Un juge promet d’être sévère avec les juvéniles

Dans l’édition du 11 septembre 1969 du journal Le Carillon, un article consacré à des déclarations du juge Jean-Louis Cloutier, de la Cour provinciale, division familiale. Cloutier « s’est promis d’être très sévère à l’endroit des jeunes qui enfreindront les lois et des adultes qui ne respecteront pas les clauses de la loi se rapportant aux juvéniles ». Il se référait précisément aux règlements de la route, sur la vente des cigarettes aux juvéniles, le couvre-feu et le travail des juvéniles. Pour ce qui est de la route, il parle du problème des bicyclettes et des jeunes cyclistes qui enfreignent les lois régissant leur utilisation.

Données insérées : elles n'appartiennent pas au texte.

-- ==== Sys2Proof/Laws/Value.lean ====
section
/-! SUPPORT. The bits of a read word (R108, R139). -/

namespace Sys2Proof.Machine

/-- A bit appended below leaves the other bits one place higher. -/
theorem getLsbD_append_ofBool_succ {w : Nat} (x : BitVec w) (b : Bool) (n : Nat) :
    BitVec.getLsbD (w := w + 1) (x ++ BitVec.ofBool b) (n + 1) = x.getLsbD n := by
  simp [BitVec.getLsbD_append]

/-- A bit appended below is bit 0. -/
theorem getLsbD_append_ofBool_zero {w : Nat} (x : BitVec w) (b : Bool) :
    BitVec.getLsbD (w := w + 1) (x ++ BitVec.ofBool b) 0 = b := by
  rw [BitVec.getLsbD_append]; simp

/-- Each field stands at its position (R100). -/
@[simp] theorem assembleWord_field (bit : Field → Bool) (f : Field) :
    (assembleWord bit).getLsbD (fieldPos f) = bit f := by
  cases f <;>
    simp [assembleWord, fieldPos, -BitVec.getLsbD_eq_getElem, BitVec.getLsbD_setWidth,
      getLsbD_append_ofBool_succ, getLsbD_append_ofBool_zero]

/-- Bits [31:14] are 0 (R123). -/
theorem assembleWord_high (bit : Field → Bool) (n : Nat) (h : 14 ≤ n) :
    (assembleWord bit).getLsbD n = false := by
  simp [assembleWord, BitVec.getLsbD_setWidth]
  intro
  exact BitVec.getLsbD_of_ge _ _ h

/-- As a number a read word lies in 0 to 16383 (R146). -/
theorem assembleWord_lt (bit : Field → Bool) : (assembleWord bit).toNat < 2 ^ 14 := by
  simp only [assembleWord, BitVec.toNat_setWidth]
  exact lt_of_le_of_lt (Nat.mod_le _ _) (BitVec.isLt _)

/-- The bit of a read in a field is what the field's rule says, its draw being this read's (R122). -/
@[simp] theorem State.readValue_field (s : State) (acc : AccessAttr) (f : Field) :
    (s.readValue acc).getLsbD (fieldPos f) =
      (s.fieldView acc f).resolve (Config.drawBit s.draws (.read f)) := by
  simp [State.readValue, State.fieldBit, State.draw]

@[simp] theorem resolve_known (b d : Bool) : (BitView.known b).resolve d = b := rfl
@[simp] theorem resolve_unknown (d : Bool) : BitView.unknown.resolve d = d := rfl
@[simp] theorem resolve_constrainedUnpredictable (d : Bool) :
    BitView.constrainedUnpredictable.resolve d = d := rfl
@[simp] theorem unknownIf_true (b : Bool) : unknownIf true b = .unknown := rfl
@[simp] theorem unknownIf_false (b : Bool) : unknownIf false b = .known b := rfl

end Sys2Proof.Machine
end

Et quant au couvre-feu, j’avais oublié qu’il y avait une loi à cet effet à l’époque. « Un jeune homme de moins de 16 ans, c’est-à-dire un juvénile, ne doit pas être sur la rue après 22 heures, à moins d’être accompagné de ses parents. » L’article ne précise pas pourquoi il se référait particulièrement à « un jeune homme »; j’imagine que cette loi s’appliquait autant aux jeunes filles.

* * *

Paul Huneault (Marcel Desjardins) titre sa rubrique du 11 septembre : « Le cancer de l’anglicisation fait son œuvre ». Il écrit : « Un fait est passé inaperçu dans l’activité de la rentrée scolaire en Ontario. Un peu partout en Ontario, dans le sud surtout, les parents francophones ont oublié de se prévaloir de leurs droits et ne réclamaient pas toutes les classes francophones auxquelles ils ont droit. Plus près de nous, au Collège Algonquin, à Ottawa, les élèves francophones de l’Est de l’Ontario, des comtés de Prescott et Russell, comme des comtés d’Ottawa fermaient les yeux sur les cours offerts en langue française pour s’inscrire aux cours dispensés en langue anglaise. » La Cité collégiale n’existait pas encore bien sûr.

Huneault notait d’ailleurs que la Loi sur les langues officielles était en vigueur au Canada depuis le dimanche précédent. Il rappelait aussi que le projet de loi 140 de l’Ontario conférait « aux francophones des droits chèrement gagnés et revendiqués par quelques générations ». Huneault se demande également « si les tenants du statu quo de l’École secondaire régionale de Hawkesbury n’ont pas raison et s’il ne faut pas, sous le prétexte de mieux, de toujours mieux parler la langue de Shakespeare, pour monter, pour toujours monter plus haut dans l’échelle sociale, il ne faut pas accepter de se laisser angliciser à petits feux. » La question était posée en 1969.